The Navy also requested that the National Research Council (NRC) review the toxicological data on JP-5, JP-8, and diesel fuel marine (DFM); determine if the Navy's proposed interim PELs and STELs for the three fuels are appropriate; and, if necessary, propose revisions of the PELs and STELs.
The NRC assigned the project to the Committee on Toxicology (COT), which convened the Subcommittee on Permissible Exposure Levels for Military Fuels. The subcommittee reviewed the toxicity data and assessed the adequacy of the Navy's interim PELs and STELs for the three fuels. The report of the subcommittee is intended to aid the Navy in finalizing exposure limits for JP-5, JP-8, and DFM to protect naval personnel from toxic exposures to vapors from these fuels.
The subcommittee reviewed information regarding (1) the physical and chemical properties of JP-5, JP-8, and DFM, as well as JP-4 because of its similarities to the other fuels and because of its larger data base, (2) operational scenarios that might result in exposure to the fuel vapors, (3) toxicokinetics (of uptake and distribution) of the fuel vapors, and (4) epidemiological as well as toxicological evidence of adverse health effects resulting from exposure to the fuels.
These reviews are summarized in this report. Chapter 2 contains descriptions of the physical and chemical properties of the three fuels. Chapter 3 describes the toxicokinetic effects of exposure to the fuel vapors; Chapter 4 discusses the testing and monitoring of the fuels; Chapter 5Chapter 6Chapter 7Chapter 8 through Chapter 9 report on the effects of fuel-vapor exposure on the kidney, blood, central nervous system, liver, and cardiovascular system, respectively.
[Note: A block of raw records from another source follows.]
/-- R178: the events of one FLUSH. The bytes sent are, in this order, P_OP_HPM; P_OP_DISPON;
P_OP_CASET, colStart, colEnd; P_OP_RASET, rowStart, rowEnd; P_OP_RAMWR and every byte of FB; that is
bufferSize + 9 Tx, with 5 CsOn, 5 CsOff, 5 Dc(CMD), 3 Dc(DATA), and no Delay. -/
def Obligations.FlushEventCounts : Prop :=
  ∀ s : State, s.status.state = .ready → s.Setup →
    ∃ t es bytes, exec .flush s = .next t ∧ t.trace = s.trace ++ es ∧
      bytes.length = s.bufsize.toNat ∧ (∀ i, i < s.bufsize.toNat → s.fb.read i = bytes[i]?) ∧
      (es.filterMap fun e => match e with
        | .tx b => some b
        | _ => none) =
        [Config.params.opHpm, Config.params.opDispon,
          Config.params.opCaset, s.window.extractLsb' 0 8, s.window.extractLsb' 8 8,
          Config.params.opRaset, s.window.extractLsb' 16 8, s.window.extractLsb' 24 8,
          Config.params.opRamwr] ++ bytes ∧
      (es.countP fun e => match e with
        | .tx _ => true
        | _ => false) = s.bufsize.toNat + 9 ∧
      es.count .csOn = 5 ∧ es.count .csOff = 5 ∧ es.count (.dc .cmd) = 5 ∧
      es.count (.dc .data) = 3 ∧ (∀ ms, .delay ms ∉ es) ∧ es.length = s.bufsize.toNat + 27

/-- R171: SLEEP sends the one command byte P_OP_SLPIN and sets PANEL_ASLEEP. -/
def Obligations.SleepSendsSleepIn : Prop :=
  ∀ s : State, s.status.state = .ready →
    exec .sleep s = .next { s with
      trace := s.trace ++ [.dc .cmd, .csOn, .tx Config.params.opSlpin, .csOff]
      lines := { s.lines with cs := .deasserted, dc := some .cmd }
      panelAsleep := true
      status := { s.status with busy := false }
      pending := none }

/-- R172: WAKE sends the one command byte P_OP_SLPOUT, then a delay of 120 ms, and clears
PANEL_ASLEEP. -/
def Obligations.WakeSendsSleepOutAndWaits : Prop :=
  ∀ s : State, s.status.state = .ready →
    exec .wake s = .next { s with
      trace := s.trace ++ [.dc .cmd, .csOn, .tx Config.params.opSlpout, .csOff, .delay 120]
      lines := { s.lines with cs := .deasserted, dc := some .cmd }
      panelAsleep := false
      status := { s.status with busy := false }
      pending := none }

/-- R173, R174, R175: LOW_POWER and HIGH_POWER each send their one command byte, every time they are
issued, and change no mark of the panel. -/
def Obligations.PowerModesSendTheirCommand : Prop :=
  ∀ s : State, s.status.state = .ready →
    (exec .lowPower s = .next { s with
      trace := s.trace ++ [.dc .cmd, .csOn, .tx Config.params.opLpm, .csOff]
      lines := { s.lines with cs := .deasserted, dc := some .cmd }
      status := { s.status with busy := false }
      pending := none }) ∧
    (exec .highPower s = .next { s with
      trace := s.trace ++ [.dc .cmd, .csOn, .tx Config.params.opHpm, .csOff]
      lines := { s.lines with cs := .deasserted, dc := some .cmd }
      status := { s.status with busy := false }
      pending := none })

/-- R167, R169, R171 to R176: INIT, FLUSH, SLEEP, WAKE, LOW_POWER and HIGH_POWER change no register but
STATUS, no table and no FB byte; ERR and CAUSE stay; STATE moves only by INIT; an accepted one leaves
no mark but the hazard mark of FLUSH. -/
def Obligations.WireOperationsFrame : Prop :=
  ∀ (i : Instr) (s t : State),
    (i = .init ∨ i = .flush ∨ i = .sleep ∨ i = .wake ∨ i = .lowPower ∨ i = .highPower) →
    exec i s = .next t →
    SameArgs s t ∧ SameResults s t ∧ SameSetup s t ∧ SameFb s t ∧ SameWorld s t ∧
      t.draws = s.draws ∧ t.status.err = s.status.err ∧ t.status.cause = s.status.cause ∧
      (i ≠ .init → t.status.state = s.status.state) ∧ (i ≠ .flush → t.hazards = s.hazards) ∧
      (i = .flush ∨ i = .lowPower ∨ i = .highPower → t.panelAsleep = s.panelAsleep) ∧
      ((i = .init ∧ s.status.state = .configured) ∨ (i ≠ .init ∧ s.status.state = .ready) →
        SameMarks s t)

/-- R242: HAZARDS gains FLUSH_WHILE_ASLEEP when FLUSH runs with PANEL_ASLEEP true, and by no other
operation, in no other case, by no host access, and by no step but one that runs FLUSH (a block reset,
which empties HAZARDS, apart). -/
def Obligations.OnlyAFlushWhileAsleepIsAHazard : Prop :=
  (∀ s : State, s.status.state = .ready → s.Setup → s.panelAsleep = true →
    ∃ t, exec .flush s = .next t ∧ .flushWhileAsleep ∈ t.hazards) ∧
  (∀ (i : Instr) (s t : State), exec i s = .next t →
    (i ≠ .flush ∨ s.panelAsleep = false ∨ s.status.state ≠ .ready) → t.hazards = s.hazards) ∧
  (∀ (a : HostAccess) (s : State), (hostAccess a s).hazards = s.hazards) ∧
  (∀ s t : State, s.NoReset → step s = .next t →
    (∀ c, s.Runs c → decode c ≠ .ok .flush) → t.hazards = s.hazards)

/-! ### The whole machine -/

/-- The block right after reset meets the invariant. -/
def Obligations.ResetMeetsTheInvariant : Prop :=
  State.reset.Inv

/-- R25 to R37, R61, R126, R161, R166: every step, whatever the host does, keeps the invariant: the
setup registers, the tables and FB agree with STATE; ERR and CAUSE with FAILED; FB keeps its canonical
form; the trace is well formed and the lines follow it; BUSY follows the sequencer. -/
def Obligations.StepKeepsTheInvariant : Prop :=
  ∀ s t : State, s.Inv → step s = .next t → t.Inv

/-- R61, R87, R200: from a state that meets the invariant a step always answers a next state. FB is
never addressed out of range, no table entry is missing, and no command word stops the machine. -/
def Obligations.StepFromTheInvariantNeverStops : Prop :=
  ∀ s : State, s.Inv → ∃ t, step s = .next t

/-- R161: every step keeps the trace well formed and CS deasserted between operations, in any state
whose trace is well formed. -/
def Obligations.StepKeepsTheTraceWellFormed : Prop :=
  ∀ s t : State, traceOk s.trace = true → s.lines.cs = .deasserted → step s = .next t →
    traceOk t.trace = true ∧ t.lines.cs = .deasserted

/-- R25: the legal transitions of STATE are exactly these three, each by the operation named: no other
operation, no host access and no other step but a block reset changes STATE. -/
def Obligations.StateTransitionsAreLegal : Prop :=
  (∀ (i : Instr) (s t : State), exec i s = .next t →
    t.status.state = s.status.state ∨
    ((∃ orient model, i = .configure orient model) ∧ s.status.state = .unconfigured ∧
      (t.status.state = .configured ∨ (t.status.state = .failed ∧ t.status.err ≠ .noError))) ∨
    (i = .init ∧ s.status.state = .configured ∧ t.status.state = .ready)) ∧
  (∀ (a : HostAccess) (s : State), (hostAccess a s).status.state = s.status.state) ∧
  (∀ s t : State, s.NoReset → step s = .next t → t.status.state ≠ s.status.state →
    ∃ c i, s.Runs c ∧ decode c = .ok i ∧ exec i s = .next t)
Chapter 10 and Chapter 11 provide data on the carcinogenic and genotoxic effects of exposure, and Chapter 12 summarizes dermal and ocular toxicity studies conducted on several fuels. Chapter 13 contains the subcommittee's conclusions and recommendations on the Navy's proposed exposure limits for the fuels. No studies on the reproductive toxicity and immunotoxicity of these fuel vapors were found in the literature.
The major health effects resulting from inhalation of fuel vapors are noncarcinogenic effects on the central nervous system, kidney, and liver. The subcommittee's recommendations for PELs and STELs are based on the reported noncarcinogenic effects and apply only to the inhalation of vapors and not to the aerosolized
fuel. If the Navy finds evidence that there is exposure or a potential for exposure to respirable aerosols of the fuels, modified guidelines for limiting such exposures will have to be developed because of concern that the toxicity is greater from the less-volatile fractions in aerosols than from the more-volatile fractions in vapors. In addition, the subcommittee notes that the International Agency for Research on Cancer (IARC) concluded that DFM is possibly carcinogenic to humans in view of the results of rodent skin-painting studies (IARC, 1989).